We introduce a completely new way to designing smart contracts on Bitcoin. In all our previous contracts, everything is embedded in Bitcoin Script and validated by miners. In the new approach, we combine previous contracting with transactions/contracts held and validated off chain. Surprisingly, it can maintain the trustless nature of on-chain contracts, while being drastically more efficient and private. We exemplify the general idea by improving a fair coin toss contract.

Practical fair coin toss

Using a hash-based commitment scheme, we introduced a contract to achieve fair coin toss without a trusted third party. There is a caveat for it to be practical. That is, if one party learns the other’s secret and finds out (s)he will lose, (s)he can simply abort, even though (s)sh cannot get refunded.

Timed Commitment Scheme

One approach to solve the aforementioned problem is using a Timed Commitment Scheme (TCS)¹. The basic idea is to have a party deposit some fund, which is refunded if he follows the protocol honestly and opens his commitment (i.e., revealing his secret) within a certain time. If he aborts, he forfeits the deposit.

TCS operates in two phases:

  1. 1. Commit Phase: Alice creates Tx0 and locks some fund in a contract called TimedCommit. The fund can be spent in two ways: 1) Alice opens her secret and signs; or 2) Both Alice and Bob sign after time t. She also signs Tx2 with timelock t and gives it to Bob. Note Bob validates Alice’s signature locally/off-chain.
TimedCommit Contract
  1. 2. Open Phase: Before time t, Alice can redeem the fund by broadcasting Tx1containing her secret and signature. Otherwise, Bob can take the fund by broadcasting Tx2 after t.

 

Timed commitment scheme

Disincentivize dropout in coin toss using TCS

To discourage any party from aborting in the coin toss, each has to pay some deposit during the setup phase in Tx0. The deposit has to be larger than the bet amount to be effective. The resulting transaction graph² looks like the following:

 

Coin Toss with TCS (Original Tx graph in red)

In the original setup transaction Tx0, there is only 1 output containing contract CoinToss. There are two additional outputs after TCS is introduced to disincentive both players from aborting.

Note that even though 6 transactions are created, at most 4 will end up on chain due to Bitcoin’s capability to prevent double spend.

Generalization

This above approach can be generalized to arbitrary types of contracts, where security and fairness is desired when multiple distrusting parties want to conduct businesses without relying on a trusted third party. Smart contracts become a superset of smart contract we have introduced before, which purely consists of computer code run and validated by miners (i.e., Script/sCrypt). They can also include transactions kept off-chain and business logic validated off-chain. They are more akin to protocol designs in the domain of computer networking (e.g., 3 way handshake in TCP) and cryptography (e.g., Diffie–Hellman key exchange). Measures can be taken to ensure secure and fair protocol execution, even in the presence of adversaries and off-chain validation.

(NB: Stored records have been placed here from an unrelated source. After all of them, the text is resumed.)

/-- Faults count, leak, retire and are logged; Foghorn is acknowledged; counters are shown, as R156 and R719 to R738 say. -/
def Obligations.FaultActs : Prop :=
  (∀ (resource : BitVec 16) (s : State), 
      exec (.leakTick resource) s = .next (s.setCounter resource.toNat (s.counter resource.toNat - 1))) ∧
  (∀ (lane : Fin 8) (s : State), s.mainOn = true → s.isOut (0x100 + lane.val) = false → s.portExists (s.lanePort lane.val) = true → 
      exec (.highBerEvent lane) s = .next ((s.setLink (s.lanePort lane.val) false).fault 0x01 (0x100 + lane.val) 1 [s.lanePort lane.val])) ∧
  (∀ (pair : Fin 2) (s : State), s.mainOn = true → 
      exec (.keeperLockstepMismatch pair) s = .next (s.pairFault pair.val [0])) ∧
  (∀ (s : State), s.boot.keeperHalted = false → 
      exec (.heartbeatTimeout) s = .next (s.pairFault s.activePair [1])) ∧
  (∀ (pair : Fin 2) (corrected : Bool) (s : State), s.mainOn = true → s.pair pair.val ≠ .off → corrected = true → 
      exec (.keeperMemoryError pair corrected) s = .next (s.fault 0x0E (pairRes pair.val) 0 [])) ∧
  (∀ (pair : Fin 2) (corrected : Bool) (s : State), s.mainOn = true → s.pair pair.val ≠ .off → corrected = false → 
      exec (.keeperMemoryError pair corrected) s = .next (s.pairFault pair.val [2])) ∧
  (∀ (error : Machine.LinkError) (s : State), s.mainOn = true → 
      exec (.hostLinkError error) s = .next (s.aer (match error with
          | .malformed fn => if s.fnExists fn.val = true then fn.val else 0
          | .ecrc fn => if s.fnExists fn.val = true then fn.val else 0
          | _ => 0) (match error with
          | .receiver => .receiver
          | .replayTimer => .replayTimer
          | .replayRollover => .replayRollover
          | .corrected => .correctedInternal
          | .dataLink => .dataLink
          | .flowControl => .flowControl
          | .malformed _ => .malformed
          | .ecrc _ => .ecrc
          | .uncorrectable => .uncorrectableInternal))) ∧
  (∀ (kind : Fin 9) (r : Nat) (s : State), s.mainOn = true → (s.ras.running.any (resKind · = kind.val)) = false → s.ras.queued.find? (resKind · = kind.val) = some r → s.canStart r = true → 
      exec (.retirementStart kind) s = .next (let u := { s with ras := { s.ras with queued := s.ras.queued.filter (· != r) } }
        if u.retireAllowed r then u.retireBegin r else u.holdAtLimit r)) ∧
  (∀ (resource : BitVec 16) (s : State), s.ras.running.contains resource.toNat = true → s.retireDone resource.toNat = true → 
      exec (.retirementEnd resource) s = .next (let r := resource.toNat
        let u := ({ s with ras := { s.ras with running := s.ras.running.filter (· != r), retired := s.ras.retired ++ [r] } }).showRetired.retireEnded r
        (match u.findPend fun p => p.cmd.opcode = 0x0E01 && p.cmd.p 0 % 65536 = r with
          | some p => u.finish p 0 0 []
          | none => u).retireNext (resKind r))) ∧
  (Pends .rasRetire rasRetireSpec (fun c s => c.reserved [(0, 0xFFFF)] = none ∧ resKnown (c.p 0 % 65536) = true ∧ s.isRetired (c.p 0 % 65536) = false ∧ s.ras.queued.contains (c.p 0 % 65536) = false ∧ resKind (c.p 0 % 65536) ≠ 7 ∧ s.retireAllowed (c.p 0 % 65536) = true)
      (fun c s => s.queueRetire (c.p 0 % 65536))) ∧
  (Pends .rasRestore rasRestoreSpec (fun c s => c.reserved [(0, 0xFFFF)] = none ∧ s.ras.running.contains (c.p 0 % 65536) = false ∧ s.ras.retired.contains (c.p 0 % 65536) = true ∧ s.firstRefused [(testClaim (c.p 0 % 65536), holderWord 0x17 0x01 c.mid)] = none)
      (fun c s => s.takeClaims [(testClaim (c.p 0 % 65536), holderWord 0x17 0x01 c.mid)])) ∧
  (∀ (resource : BitVec 16) (pass : Bool) (p : PendCmd) (s : State), s.findPend (fun p => p.cmd.opcode = 0x0E02 && p.cmd.p 0 % 65536 = resource.toNat) = some p → s.retireDone resource.toNat = true → pass = true → 
      exec (.selftestEnd resource pass) s = .next (((s.dropClaim (testClaim resource.toNat)).restored resource.toNat).finish p 0 0 [])) ∧
  (Answers .rasThresholdSet rasThresholdSetSpec (fun c s => c.reserved [(0, 15)] = none ∧ 1 ≤ c.p 0 ∧ c.p 0 ≤ 8 ∧ kindGood (c.p 1) = true)
      (fun c s => s.setKind (c.p 0) (c.p 1)) (fun c s => [])) ∧
  (Answers .rasFoghornAck rasFoghornAckSpec (fun c s => c.reserved [(0, 0x1F)] = none)
      (fun c s => (s.fogClear (c.p 0)).log 6 {}) (fun c s => results [s.reg R.RAS_FOGHORN % 32])) ∧
  (Answers .rasLogRead rasLogReadSpec (fun c s => c.reserved [(0, 0x8001FFFF)] = none ∧ bitAt (c.p 0) 31 = false ∧ 1 ≤ c.p 0 % 2 ^ 17 ∧ c.p 0 % 2 ^ 17 ≤ 3)
      (fun c s => s) (fun c s => results [(s.logSpan (c.p 1) (c.p 0 % 2 ^ 17)).1, (s.logSpan (c.p 1) (c.p 0 % 2 ^ 17)).2, s.reg R.RAS_LOG_OLDEST, s.reg R.RAS_LOG_NEWEST]
        ++ bytesWords ((List.range (s.logSpan (c.p 1) (c.p 0 % 2 ^ 17)).2).flatMap fun j => Mem.bytes s.mem.mram (logBase + add32 (s.logSpan (c.p 1) (c.p 0 % 2 ^ 17)).1 j % logSlots * 64) 64))) ∧
  (Answers .rasLogRead rasLogReadSpec (fun c s => c.reserved [(0, 0x8001FFFF)] = none ∧ bitAt (c.p 0) 31 = true ∧ c.fromManager = true ∧ 1 ≤ c.p 0 % 2 ^ 17 ∧ c.p 0 % 2 ^ 17 ≤ 81920)
      (fun c s => if (s.logSpan (c.p 1) (c.p 0 % 2 ^ 17)).2 = 0 then s
      else s.emit (.hostWrite 0 (s.q (s.inst 0).adminQid).pas (c.p 2 + c.p 3 * 2 ^ 32)
        ((List.range (s.logSpan (c.p 1) (c.p 0 % 2 ^ 17)).2).flatMap fun j => Mem.bytes s.mem.mram (logBase + add32 (s.logSpan (c.p 1) (c.p 0 % 2 ^ 17)).1 j % logSlots * 64) 64))) (fun c s => results [(s.logSpan (c.p 1) (c.p 0 % 2 ^ 17)).1, (s.logSpan (c.p 1) (c.p 0 % 2 ^ 17)).2, s.reg R.RAS_LOG_OLDEST, s.reg R.RAS_LOG_NEWEST])) ∧
  (∀ (mid : BitVec 13) (s : State), s.gate mid.toNat (R.RAS_HEARTBEAT) false = .open_ → 
      exec (.rasHeartbeatWrite mid) s = .next (s)) ∧
  (∀ (mid : BitVec 13) (resource : BitVec 16) (s : State), s.gate mid.toNat (R.RAS_CNT_SEL) false = .open_ → 
      exec (.rasCntSelWrite mid resource) s = .next (let r := resource.toNat
        ((s.setF F.RAS_CNT_SEL_resource r).setF F.RAS_CNT_SEL_busy 0).setReg R.RAS_CNT_VALUE (b2n (s.ras.retired.contains r) * 2 ^ 31 + b2n (s.ras.running.contains r) * 2 ^ 30
          + b2n (s.tst.underTest.contains r) * 2 ^ 29 + b2n (s.ras.limitHold.contains r) * 2 ^ 28 + s.counter r)))

/-- Resources are placed under test and released, lanes configured and read, checkers lock and end, and the debug port and the thread debug registers act, as R740 to R756 say; counts and ball levels are free values (log entry 2). -/
def Obligations.TestActs : Prop :=
  (Runs .tstPlaceUnderTest tstPlaceUnderTestSpec (fun c s => c.reserved [(0, 0x1FFFF)] = none ∧ testKnown (c.p 0 % 65536) = true ∧ s.placeFault (c.p 0 % 65536) = none ∧ s.firstRefused [(testClaim (c.p 0 % 65536), holderWord 0x18 0x01 c.mid)] = none)
      (fun c s => (((s.takeClaims [(testClaim (c.p 0 % 65536), holderWord 0x18 0x01 c.mid)]).place (c.p 0 % 65536)).replyPending c [⟨.resource, c.p 0 % 65536⟩]).settlePlaced)) ∧
  (Runs .tstRelease tstReleaseSpec (fun c s => c.reserved [(0, 0x1FFFF)] = none ∧ s.tst.underTest.contains (c.p 0 % 65536) = true)
      (fun c s => let t := s.replyPending c [⟨.resource, c.p 0 % 65536⟩]
      match t.findPend (fun p => p.cmd.opcode = 0x0F01 && !s.cmds.pend.contains p) with
      | some p =>
        let r := p.cmd.p 0 % 65536
        ((((t.endTest r).putBack r).releaseHold (resKind r)).finish p 0 0 []).raiseEs 502
      | none => t)) ∧
  (Answers .tstPatternCfg tstPatternCfgSpec (fun c s => c.reserved [(0, 0xFFFF), (1, 0xFEFFFFFF)] = none ∧ testKnown (c.p 0) = true ∧ (testLane (c.p 0)).isSome = true ∧ s.tst.underTest.contains (c.p 0) = true ∧ field (c.p 1) 23 20 ≤ 6)
      (fun c s => let n := (testLane (c.p 0)).getD 0
      ((((s.setReg (R.TST_USER_PAT_0 n) (c.p 2)).setReg (R.TST_USER_PAT_1 n) (c.p 3)).setReg (R.TST_USER_PAT_2 n) (c.p 4)).setReg (R.TST_USER_PAT_3 n) (c.p 5)).laneCtl n
        (putField (c.p 1) 27 26 (s.rf (F.TST_LANE_CTL_loopback n)))) (fun c s => [])) ∧
  (Answers .tstLoopbackCfg tstLoopbackCfgSpec (fun c s => c.reserved [(0, 0xFFFF), (1, 3)] = none ∧ testKnown (c.p 0) = true ∧ (testLane (c.p 0)).isSome = true ∧ s.tst.underTest.contains (c.p 0) = true ∧ (c.p 1 ≠ 3 ∨ testLane (c.p 0) ≠ some 48))
      (fun c s => s.setF (F.TST_LANE_CTL_loopback ((testLane (c.p 0)).getD 0)) (c.p 1)) (fun c s => [])) ∧
  (Answers .tstResultRead tstResultReadSpec (fun c s => c.reserved [(0, 0x8000FFFF)] = none ∧ testKnown (c.p 0 % 65536) = true ∧ (testLane (c.p 0 % 65536)).isSome = true ∧ s.tst.underTest.contains (c.p 0 % 65536) = true ∧ bitAt (c.p 0) 31 = false)
      (fun c s => s.runChecker ((testLane (c.p 0 % 65536)).getD 0)) (fun c s => let n := (testLane (c.p 0 % 65536)).getD 0
      results ([R.TST_BITS_LO n, R.TST_BITS_HI n, R.TST_ERRORS_LO n, R.TST_ERRORS_HI n, R.TST_LANE_STATUS n, R.TST_LOCK_LOSSES n].map (s.runChecker n).reg))) ∧
  (∀ (mid : BitVec 13) (lane : Fin 49) (value : Word) (s : State), s.gate mid.toNat (R.TST_LANE_CTL lane.val) false = .open_ → 
      exec (.tstLaneCtlEnable mid lane value) s = .next (s.laneCtl lane.val value.toNat)) ∧
  (∀ (mid : BitVec 13) (lane : Fin 49) (s : State), s.gate mid.toNat (R.TST_LANE_CTL lane.val) false = .open_ → 
      exec (.tstLaneClear mid lane) s = .next ([R.TST_BITS_LO lane.val, R.TST_BITS_HI lane.val, R.TST_ERRORS_LO lane.val, R.TST_ERRORS_HI lane.val, R.TST_LOCK_LOSSES lane.val].foldl (fun u a => u.setReg a 0) (s.runChecker lane.val))) ∧
  (∀ (lane : Fin 49) (s : State), s.checking lane.val = true → s.rfb (F.TST_LANE_STATUS_lock lane.val) = false → 
      exec (.checkerLock lane) s = .next (if (s.setF (F.TST_LANE_STATUS_lock lane.val) 1).rfb (F.TST_LANE_STATUS_done lane.val) then s.setF (F.TST_LANE_STATUS_lock lane.val) 1
        else (s.setF (F.TST_LANE_STATUS_lock lane.val) 1).setF (F.TST_LANE_STATUS_counting lane.val) 1)) ∧
  (∀ (lane : Fin 49) (s : State), s.checking lane.val = true → s.rfb (F.TST_LANE_STATUS_lock lane.val) = true → 
      exec (.checkerLockLoss lane) s = .next (((((s.runChecker lane.val).setF (F.TST_LANE_STATUS_lock lane.val) 0).setF (F.TST_LANE_STATUS_counting lane.val) 0).bump (R.TST_LOCK_LOSSES lane.val)).raiseEs 500)) ∧
  (∀ (lane : Fin 49) (s : State), s.checking lane.val = true → s.reg (R.TST_LANE_CTL lane.val) % 2 ^ 20 ≠ 0 → s.rfb (F.TST_LANE_STATUS_done lane.val) = false → 
      exec (.checkerDurationEnd lane) s = .next ((((s.runChecker lane.val).setF (F.TST_LANE_STATUS_counting lane.val) 0).setF (F.TST_LANE_STATUS_done lane.val) 1).raiseEs 501)) ∧
  (∀ (s : State), 
      exec (.bypass) s = .next ((s.setF F.TST_DBG_STATUS_selected 0).emit (.tap 0))) ∧
  (∀ (s : State), 
      exec (.idcode) s = .next ((s.setF F.TST_DBG_STATUS_selected 0).emit (.tap Config.idcode.toNat))) ∧
  (∀ (s : State), 
      exec (.samplePreload) s = .next ((s.draw.2.setF F.TST_DBG_STATUS_selected 0).emit (.tap s.draw.1))) ∧
  (∀ (s : State), (s.setF F.TST_DBG_STATUS_selected 0).dbgLevel = 0 → 
      exec (.extest) s = .next ({ s.setF F.TST_DBG_STATUS_selected 0 with boot := { s.boot with extest := true } })) ∧
  (∀ (s : State), (s.setF F.TST_DBG_STATUS_selected 0).dbgLevel ≠ 0 → 
      exec (.extest) s = .next ((s.setF F.TST_DBG_STATUS_selected 0).dbgRefused.emit (.tap 0))) ∧
  (∀ (core : Fin 4) (s : State), s.mainOn = true → s.dbgLevel = 0 → core.val / 2 = s.activePair → 
      exec (.keeperDebugHalt core) s = .next ({ s with boot := { s.boot with keeperHalted := true } })) ∧
  (∀ (core : Fin 4) (s : State), s.mainOn = true → s.dbgLevel ≠ 0 → 
      exec (.keeperDebugHalt core) s = .next (s.dbgRefused)) ∧
  (∀ (core : Fin 4) (s : State), s.mainOn = true → s.dbgLevel = 0 → core.val / 2 = s.activePair → s.boot.keeperHalted = true → 
      exec (.keeperDebugResume core) s = .next (({ s with boot := { s.boot with keeperHalted := false } }).mctpServe)) ∧
  (∀ (mid : BitVec 13) (cluster : Fin 16) (word : Fin 4) (value : Word) (s : State), s.gate mid.toNat (R.TST_CLV_HALT (cluster.val * 8 + word.val)) false = .open_ → 
      exec (.tstClvHaltWrite mid cluster word value) s = .next (let a := R.TST_CLV_HALT (cluster.val * 8 + word.val)
        (List.range 32).foldl (fun u b =>
          if bitAt value.toNat b = bitAt (s.reg a) b then u
          else if bitAt value.toNat b then u.haltThread cluster.val (32 * word.val + b) else u.resumeThread cluster.val (32 * word.val + b)) (s.setReg a value.toNat))) ∧
  (∀ (mid : BitVec 13) (value : Word) (s : State), s.gate mid.toNat (R.TST_CLV_REG_DATA) false = .open_ → (s.th (s.rf F.TST_CLV_REG_SEL_cluster) (s.rf F.TST_CLV_REG_SEL_thread)).state = 6 → s.rf F.TST_CLV_REG_SEL_reg < 32 → 
      exec (.tstClvRegDataWrite mid value) s = .next (s.setTh (s.rf F.TST_CLV_REG_SEL_cluster) (s.rf F.TST_CLV_REG_SEL_thread) ((s.th (s.rf F.TST_CLV_REG_SEL_cluster) (s.rf F.TST_CLV_REG_SEL_thread)).wr (s.rf F.TST_CLV_REG_SEL_reg) value.toNat)))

Retaining the trustless benefit of on-chain smart contracts (aka, 1.0), smart contracts designed this way (aka, 2.0) enjoy salient advantages. It is also noteworthy Bitcoin’s UTXO model is amenable for this way of contracting and it would be difficult, if not impossible, to achieve the same using an account model.

Efficiency

In the toy example, we save 2 out of 6 transactions, a 33% reduction of on-chain transactions. We expect more significant transaction fee savings in practical applications where the transaction graph is much larger. For example, when it degenerates to a binary tree of depth n as in the following graph, only log n transactions have to be finalized on chain (in red arrow), instead of n!

A Tx Tree

Privacy

Since only a subset of transactions are settled on chain, anyone who only watches the blockchain may not obtain full information to figure out what is going on. At the same time, parties involved in the contract can keep all transactions, including ones not appearing on chain. This increases privacy while retaining the ability to recourse if necessary.

This is only the first of many 2.0 contract examples to come. Stay tuned.

***

[1] Andrychowicz, Marcin & Dziembowski, Stefan & Malinowski, Daniel & Mazurek, Łukasz. (2014). Fair Two-Party Computations via Bitcoin Deposits. 105–121. 10.1007/978–3–662–44774–1_8.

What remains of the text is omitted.